Они вышли на темную площадку. Внизу что-то зашевелилось, Милли перегнулась через перила.
- Э, да это Барни явился. Ко мне, ко мне! - Она свистнула резко, как собаке. - Сюда, сюда, ко мне!
Глава 6
Когда Кэтел спросил: "Когда оно начнется?" - Пат Дюмэй еще не знал ответа. Теперь он его знал. Вооруженное восстание должно было начаться в Пасхальное воскресенье, в шесть часов вечера.
Пат уже давно знал, что оно предстоит, что оно будет. Давно знал, что оно неизбежно, впитал это ощущение всеми порами. Он был словно прикован к стальной цепи, которая другим концом уходила в умозрительную таинственную область насильственных действий, и чувствовал, как эта цепь тянет его туда, причиняя почти физическую боль и наслаждение. Но одно дело знать, пусть даже наверняка, что это будет, и совсем другое, когда тебе назначен день и час и отпущен последний, точно определенный, убывающий срок в пять дней. То, что было умозрительно, вступило в пределы времени и теперь распоряжалось оставшимися часами. Известие, которое Пат получил в это утро, утро вторника 18 апреля, и само уже было подобно акту насилия, подобно удару ножом, отдавшемуся во всем его теле мукой и радостью. Ему было страшно. Но такой страх стоил любого ордена за доблесть. Ему было страшно, но он знал, что не струсит. Его не радовало, что другие страдали и гибли на войне, в которой он не мог принять участие, и подвиги их на поле боя не оставляли его равнодушным. Бывали минуты, когда его собственная война представлялась игрушечной, поддельной. Но выбора у него не было.
Пату казалось, что ему с самого рождения предназначено бороться за Ирландию. У родителей его ирландский патриотизм был выражен слабо, и отчасти этим он объяснял их полнейшую заурядность. Представление о себе как о человеке далеко не заурядном зародилось у него давно, вместе с верой в свою ирландскую судьбу, с чувством, что он принадлежит не себе, а некоему замыслу истории. Еще мальчиком он причислял себя к избранным, к уже принесшим присягу. Его первые яркие воспоминания были связаны с англо-бурской войной: по всему Дублину трансваальские флаги, на улицах распевают бурские песни, а толпа перед редакцией "Айриш таймс" криками восторга приветствует поражение англичан. Он видел, как сожгли английский флаг и как в толпу врезались конные солдаты с плюмажами на киверах. Этот испуг, это чувство унижения, чувство принадлежности к порабощенному народу пришли к нему с первых часов сознательной жизни, а с ними и холодная, слепая решимость добиться свободы. Когда Георг V посетил Ирландию по случаю своей коронации и по всему городу висели враждебные плакаты, кричавшие: "Еще не покорилась ты, прекрасная страна", Пат почувствовал, что как ирландец достиг совершеннолетия. Невыносимое оскорбление, нанесенное его народу, вместе с неколебимым сознанием собственной значительности создали в нем такой заряд энергии и злобы, что порой ему казалось - он способен один вступить в бой и победить.

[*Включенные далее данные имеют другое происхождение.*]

-- ==== Sys2Proof/Laws/PerInstr.lean ====
section
/-! SUPPORT. Statements about every command, made per command: the family ParamsFit. -/

/-- The parameters of a Halyard command lie within bits 160 to 511 of its descriptor, where its
lists fill their slots (R442, R443), and an event carries none. -/
def Sys2Proof.Laws.ParamsFit.Statement (i : Sys2Proof.Instr) : Prop :=
  (i.slotsOk = true → (i.params.map Prod.snd).sum ≤ 352) ∧ (i.header = none → i.params = [])

namespace Sys2Proof.Laws.ParamsFit

theorem nop (h : HlyHdr) : Statement (.nop h) :=
  ⟨fun _ => Nat.le_of_ble_eq_true rfl, (absurd · (Option.some_ne_none h))⟩

theorem deviceQuery (h : HlyHdr) : Statement (.deviceQuery h) :=
  ⟨fun _ => Nat.le_of_ble_eq_true rfl, (absurd · (Option.some_ne_none h))⟩

theorem inbandSet (h : HlyHdr) (cm : Nat) (accept : Bool) (count : Nat) (serials : List Nat) (timeout retries hold : Nat) : Statement (.inbandSet h cm accept count serials timeout retries hold) :=
  ⟨fun _ => by
    change (List.map Prod.snd ([(cm, 16), (accept.toNat, 1), (count, 3)] ++ ((List.range 4).map fun k => (serials.getD k 0, 64)) ++ [(timeout, 10), (retries, 4), (hold, 7)])).sum ≤ 352
    simp [List.range, List.range.loop], (absurd · (Option.some_ne_none h))⟩

theorem hostLinkSet (h : HlyHdr) (link cm windowLog2 releaseTimeout : Nat) : Statement (.hostLinkSet h link cm windowLog2 releaseTimeout) :=
  ⟨fun _ => Nat.le_of_ble_eq_true rfl, (absurd · (Option.some_ne_none h))⟩

theorem modeSet (h : HlyHdr) (mode reefForm : Nat) (force : Bool) : Statement (.modeSet h mode reefForm force) :=
  ⟨fun _ => Nat.le_of_ble_eq_true rfl, (absurd · (Option.some_ne_none h))⟩

theorem pwrSet (h : HlyHdr) (feed cm : Nat) (set : ChanSet) (rearm : Bool) (windowMs wakeGpio sleepIdle powerOffIdle : Nat) : Statement (.pwrSet h feed cm set rearm windowMs wakeGpio sleepIdle powerOffIdle) :=
  ⟨fun _ => by
    change (List.map Prod.snd ([(feed, 1), (cm, 16)] ++ set.params ++ [(rearm.toNat, 1), (windowMs, 10), (wakeGpio, 6), (sleepIdle, 10), (powerOffIdle, 14)])).sum ≤ 352
    simp [ChanSet.params], (absurd · (Option.some_ne_none h))⟩

theorem pwrQuery (h : HlyHdr) (channel : Nat) : Statement (.pwrQuery h channel) :=
  ⟨fun _ => Nat.le_of_ble_eq_true rfl, (absurd · (Option.some_ne_none h))⟩

theorem pwrCapture (h : HlyHdr) (action mask channel first count : Nat) : Statement (.pwrCapture h action mask channel first count) :=
  ⟨fun _ => Nat.le_of_ble_eq_true rfl, (absurd · (Option.some_ne_none h))⟩
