theorem witness_PowerCommandsComplete :
(∃ (s : State) (h : HlyHdr) (reefForm : Nat), s.runs h 0x0101 0 0 [] = true ∧ reefForm ≤ 1 ∧ s.pwr.change = none ∧ (s.pwr.mode = .fullSail ∨
    s.pwr.mode = .reefed)) ∧
(∃ (s : State) (h : HlyHdr) (feed cm : Nat) (set : ChanSet) (rearm : Bool) (windowMs wakeGpio sleepIdle powerOffIdle : Nat), s.runs h 0x0102 0 0
    [.chan feed] = true ∧ feed ≤ 1 ∧ chanSetBad feed (mergeSet cm 0 set (s.chanSet feed)) = false ∧ (cmBit cm 7 = true → rearm = true → (s.chan
    feed).state = .latchedOff ∧ s.pwr.thermTrip = false) ∧ 1 ≤ windowMs ∧ windowMs ≤ 1000 ∧ (wakeGpio ≤ 31 ∨ wakeGpio = 63) ∧ sleepIdle ≤ 1000 ∧
    powerOffIdle ≤ 10000) ∧
(∃ (s : State) (h : HlyHdr) (channel : Nat), s.runs h 0x0103 0 68 [] = true ∧ channel ≤ 33 ∧ (s.chanImage channel).length ≤ h.dataLength) ∧
(∃ (s : State) (h : HlyHdr) (action mask channel : Nat), action ≤ 1 ∧ mask < 2 ^ 34 ∧ channel ≤ 33 ∧ s.runs h 0x0104 0 0 [] = true ∧ mask = 2 ^
    channel) ∧
(∃ (s : State) (h : HlyHdr) (channel first count : Nat), channel ≤ 33 ∧ 1 ≤ count ∧ first + count ≤ 4096 ∧ s.runs h 0x0104 0 (8 * count) [] = true) ∧
(∃ (s : State) (h : HlyHdr) (slot cm : Nat) (enable : Bool) (set : ChanSet), s.runs h 0x0105 0 0 [.slot slot] = true ∧ slot ≤ 31 ∧ chanSetBad (slot +
    2) (mergeSet cm 3 set (s.chanSet (slot + 2))) = false ∧ (s.chan (slot + 2)).enabled = true ∧ cmBit cm 0 = true ∧ enable = true ∧ (s.chan (slot +
    2)).present = false) ∧
(∃ (s : State) (h : HlyHdr) (slot cm : Nat) (enable : Bool) (set : ChanSet), s.runs h 0x0105 0 0 [.slot slot] = true ∧ slot ≤ 31 ∧ chanSetBad (slot +
    2) (mergeSet cm 3 set (s.chanSet (slot + 2))) = false ∧ s.slotInUse slot = false ∧ cmBit cm 0 = true ∧ enable = false) ∧
(∃ (s : State) (h : HlyHdr) (slot : Nat), s.runs h 0x0106 0 0 [.slot slot] = true ∧ slot ≤ 31 ∧ (s.chan (slot + 2)).enabled = true ∧ (s.chan (slot +
    2)).state = .off ∨ (s.chan (slot + 2)).state = .latchedOff ∧ (s.downOf (s.leadPort slot)).held = false) ∧
(∃ (s : State) (h : HlyHdr) (slot : Nat), s.runs h 0x0106 0 0 [.slot slot] = true ∧ slot ≤ 31 ∧ (s.chan (slot + 2)).enabled = true ∧ (s.chan (slot +
    2)).state = .on ∨ (s.chan (slot + 2)).state = .ramping ∧ s.slotInUse slot = false) ∧
(∃ (s : State) (h : HlyHdr) (slot : Nat), s.runs h 0x0107 0 76 [] = true ∧ slot ≤ 31 ∧ (s.chanImage (slot + 2)).length + 8 ≤ h.dataLength) :=
  ⟨⟨sR, hR, 1, by decide +kernel⟩,
    ⟨sR.upChan 1 fun x => { x with state := .latchedOff }, hR, 1, 4095, sR.chanSet 1, true, 1000, 63, 1000, 10000, by decide +kernel⟩,
    ⟨sR, hR, 33, by decide +kernel⟩,
    ⟨sR, hR, 0, 2 ^ 33, 33, by decide +kernel⟩,
    ⟨sR, hR, 33, 4092, 4, by decide +kernel⟩,
    ⟨sR.upChan 33 fun x => { x with enabled := true }, hR, 31, 1023, true, sR.chanSet 33, by decide +kernel⟩,
    ⟨sR.upChan 33 fun x => { x with enabled := true }, hR, 31, 1023, false, sR.chanSet 33, by decide +kernel⟩,
    ⟨sR.upChan 33 fun x => { x with enabled := true }, hR, 31, by decide +kernel⟩,
    ⟨sR.upChan 33 fun x => { x with enabled := true, state := .on }, hR, 31, by decide +kernel⟩,
    ⟨sR, hR, 31, by decide +kernel⟩⟩

theorem witness_ChannelEventsTakeEffect :
(∃ (feed : Nat), feed ≤ 1) ∧
(∃ (s : State) (feed voltage : Nat), feed ≤ 1 ∧ (voltage < 10200 ∨ 13800 < voltage) ∧ (s.chan feed).inWindow = true ∧ s.awake = true ∧ s.pwr.mode ≠
    .barePoles) ∧
(∃ (s : State) (feed : Nat), feed ≤ 1 ∧ (s.chan feed).state = .insertion) ∧
(∃ (s : State) (feed : Nat), feed ≤ 1 ∧ (s.chan feed).state = .on) ∧
(∃ (s : State) (feed : Nat), feed ≤ 1 ∧ s.pwr.thermTrip = false) ∧
(∃ (s : State) (c : Nat), c ≤ 33 ∧ (s.chan c).state = .ramping) ∧
(∃ (s : State) (c : Nat) (pgin : Bool), c ≤ 33 ∧ (s.chan c).state = .qualifying ∧ (s.chan c).timer = false ∧ (c < 2 ∨ (s.chan c).pginUse = false ∨
    pgin = true)) ∧
(∃ (s : State) (c : Nat), c ≤ 33 ∧ (s.chan c).state = .qualifying ∧ (s.chan c).timer = true) ∧
(∃ (s : State) (c current : Nat), c ≤ 33 ∧ (s.chan c).state = .ramping ∨ (s.chan c).state = .qualifying ∨ (s.chan c).state = .on ∧ limitMa c
    (s.chanSet c).limit < current) ∧
(∃ (s : State) (c current : Nat), c ≤ 33 ∧ 100 * current < 95 * limitMa c (s.chanSet c).limit) ∧
(∃ (s : State) (c : Nat), c ≤ 33 ∧ (s.chan c).state = .coolDown) ∧
(∃ (s : State) (c : Nat), c ≤ 33 ∧ (s.chan c).state = .on) ∧
(∃ (s : State) (c : Nat), c ≤ 1 ∧ s.awake = true ∧ (s.chan c).state = .on ∧ (s.chan c).timer = true) ∧
(∃ (s : State) (c : Nat), c ≤ 1 ∧ s.awake = true ∧ (s.chan c).state = .on ∧ (s.chan c).reverseOff = false) ∧
(∃ (s : State) (c : Nat), c ≤ 1 ∧ s.awake = true ∧ (s.chan c).state = .ramping ∧ (s.chan c).reverseOff = false ∧ (s.chan c).timer = false) :=
  ⟨⟨1, by decide +kernel⟩,
    ⟨sR.upChan 1 fun x => { x with inWindow := true, state := .on }, 1, 13801, by decide +kernel⟩,
    ⟨sR.upChan 1 fun x => { x with state := .insertion }, 1, by decide +kernel⟩,
    ⟨sR.upChan 0 fun x => { x with state := .on }, 0, by decide +kernel⟩,
    ⟨sR.upChan 0 fun x => { x with state := .latchedOff }, 0, by decide +kernel⟩,
    ⟨sR.upChan 33 fun x => { x with state := .ramping }, 33, by decide +kernel⟩,
    ⟨sR.upChan 33 fun x => { x with state := .qualifying }, 33, true, by decide +kernel⟩,
    ⟨sR.upChan 33 fun x => { x with state := .qualifying, timer := true }, 33, by decide +kernel⟩,
    ⟨sR.upChan 33 fun x => { x with state := .on }, 33, 100000, by decide +kernel⟩,
    ⟨sR.upChan 33 fun x => { x with state := .on, timer := true }, 33, 0, by decide +kernel⟩,
    ⟨sR.upChan 33 fun x => { x with state := .coolDown }, 33, by decide +kernel⟩,
    ⟨sR.upChan 33 fun x => { x with state := .on, attempts := 3 }, 33, by decide +kernel⟩,
    ⟨(sR.upChan 1 fun x => { x with state := .on, timer := true }), 1, by decide +kernel⟩,
    ⟨(sR.upChan 1 fun x => { x with state := .on }), 1, by decide +kernel⟩,
    ⟨(sR.upChan 1 fun x => { x with state := .ramping }), 1, by decide +kernel⟩⟩

theorem witness_SlotAndDomainEventsTakeEffect :
(∃ (s : State) (slot : Nat), slot ≤ 31 ∧ (s.chan (slot + 2)).enabled = true ∧ s.awake = true) ∧
(∃ (s : State) (slot port : Nat), slot ≤ 31 ∧ (s.chan (slot + 2)).enabled = true ∧ s.awake = true ∧ s.isDownstream (s.leadPort port) = false) ∧
(∃ (s : State) (slot : Nat), slot ≤ 31 ∧ (s.chan (slot + 2)).enabled = true) ∧
(∃ (c : Nat), c ≤ 33) ∧
(∃ (s : State) (c : Nat), c ≤ 33 ∧ (s.chan c).capture.any = true) ∧
(∃ (s : State) (c : Nat), c ≤ 33 ∧ (s.chan c).state = .on ∨ (s.chan c).state = .latchedOff) ∧
(∃ (s : State) (d : Nat), d ≤ 15 ∧ (s.domain d).state = .on ∧ s.pwr.sleepIdle ≠ 0 ∧ s.pinned = false) ∧
(∃ (s : State) (d : Nat), d ≤ 15 ∧ (s.domain d).state = .on ∨ (s.domain d).state = .sleep ∧ (s.domain d).waking = false ∧ s.pwr.powerOffIdle ≠ 0 ∧
    s.pinned = false ∧ s.domainIdle d = true) ∧
(∃ (s : State) (d : Nat), (s.domain d).state = .committed) ∧
(∃ (s : State) (d : Nat), d ≤ 15 ∧ (s.domain d).state = .sleep ∨ (s.domain d).state = .off) ∧
(∃ (s : State) (d : Nat), d ≤ 15 ∧ (s.domain d).state = .on) ∧
(∃ (s : State) (d : Nat), (s.domain d).waking = true ∧ s.hly.progress = []) ∧
(∃ (s : State) (d : Nat), (s.domain d).waking = true ∧ s.pwr.mode ≠ .barePoles) ∧
(∃ (s : State) (c : ModeChange), s.pwr.change = some c ∧ c.target = .stormJib ∧ c.draining = true ∧ s.greenHeld = false ∧ s.resetting = false ∧
    s.flt.swaps = [] ∧ s.upPorts = []) ∧
(∃ (s : State), s.pwr.change = none ∧ s.pwr.mode = .stormJib ∧ s.upPorts = []) ∧
(∃ (s : State) (c : ModeChange) (g : Prog), s.pwr.change = some c ∧ c.target = .barePoles ∧ s.hly.progress = [g] ∧ g.wait ≠ .modeChange) ∧
(∃ (s : State), s.pwr.wakeGpio ≤ 31 ∧ s.wakeBlocked = false ∧ s.pwr.change = none ∧ s.pwr.mode = .stormJib ∧ s.upPorts = []) :=
  ⟨⟨sR.upChan 33 fun x => { x with enabled := true }, 31, by decide +kernel⟩,
    ⟨sR.upChan 33 fun x => { x with enabled := true, present := true }, 31, 31, by decide +kernel⟩,
    ⟨sR.upChan 33 fun x => { x with enabled := true, pgin := true }, 31, by decide +kernel⟩,
    ⟨33, by decide +kernel⟩,
    ⟨sR.upChan 33 fun x => { x with capture := { test := true } }, 33, by decide +kernel⟩,
    ⟨sR.upChan 33 fun x => { x with state := .on, capture := { startUp := true } }, 33, by decide +kernel⟩,
    ⟨sR, 15, by decide +kernel⟩,
    ⟨sR.upPwr fun x => { x with powerOffIdle := 5 }, 15, by decide +kernel⟩,
    ⟨sR.upDomain 15 fun x => { x with state := .committed }, 15, by decide +kernel⟩,
    ⟨sR.upDomain 15 fun x => { x with state := .sleep }, 15, by decide +kernel⟩,
    ⟨sR, 15, by decide +kernel⟩,
    ⟨sR.upDomain 15 fun x => { x with state := .sleep, waking := true }, 15, by decide +kernel⟩,
    ⟨sR.upDomain 15 fun x => { x with state := .sleep, waking := true }, 15, by decide +kernel⟩,
    ⟨{ sR with pwr := { change := some { target := .stormJib, reefForm := 0, force := false, draining := true } } },
      { target := .stormJib, reefForm := 0, force := false, draining := true }, by decide +kernel⟩,
    ⟨sR.upPwr fun x => { x with mode := .stormJib }, by decide +kernel⟩,
    ⟨{ sR with pwr := { change := some { target := .barePoles, reefForm := 0, force := true, draining := true } } }.upHly fun x => { x with progress := [{ src := .host 0, seq := 5, code := 0x0B03, interrupt := false, objs := [], wait := .hopRelease 3 }] },
      { target := .barePoles, reefForm := 0, force := true, draining := true },
      { src := .host 0, seq := 5, code := 0x0B03, interrupt := false, objs := [], wait := .hopRelease 3 }, by decide +kernel⟩,
    ⟨sR.upPwr fun x => { x with mode := .stormJib, wakeGpio := 31 }, by decide +kernel⟩⟩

Его патриотизм не был ни экспансивен, ни болтлив, и хотя в нем, бесспорно, присутствовала романтика, но романтика дистиллированная - нечто горькое, темное, беспримесное. "Кэтлин, дочь Хулиэна" - это был для него пустой звук, не интересовала его и тяга Патрика Пирса к прошлому, к мужественному, добродетельному обществу, нравы которого тот мечтал каким-то образом возродить. Он не был членом Гэльской лиги и, хотя пытался изучать ирландский язык, не придавал этому большого значения. Он был добросовестным католиком, но религия, хотя устои ее оставались непоколебленными, не входила в главную страсть его жизни. Он был не из тех, у кого католичество переплавлялось в национализм. Его не трогала "святая Ирландия", которой увлекался его отчим, и не был он в отличие от младшего брата рьяным теоретиком. Его Ирландия была безымянна - отвлеченная Ирландия, которой следовало беззаветно служить, вытравив из себя все, кроме самоутверждения и чувства справедливости. В его драме было всего два действующих лица Ирландия и он сам.
Когда в 1913 году была создана организация Ирландских Волонтеров, Пат сейчас же вступил в нее. В ту пору он как раз собирался примкнуть к Ирландской Гражданской Армии Джеймса Конноли. На него произвели большое впечатление рабочие беспорядки и крупная забастовка, состоявшаяся немного раньше, в том же году. Мужество и дисциплина тред-юнионов глубоко его взволновали. Снова он увидел, как люди в военных мундирах атакуют безоружную толпу, и чуть не задохнулся от охватившей его ярости. Он водил Кэтела слушать выступления Джима Ларкина, и его понятие справедливости осложнилось кое-какими новыми соображениями. Выходило, что следует иметь в виду не одного, а двух хозяев; и он прислушивался, а братишка его и подавно, к словам тех, кто утверждал, что борьба за свободу - это единая борьба, что иго капитализма и английское иго нужно сбросить в одном бою.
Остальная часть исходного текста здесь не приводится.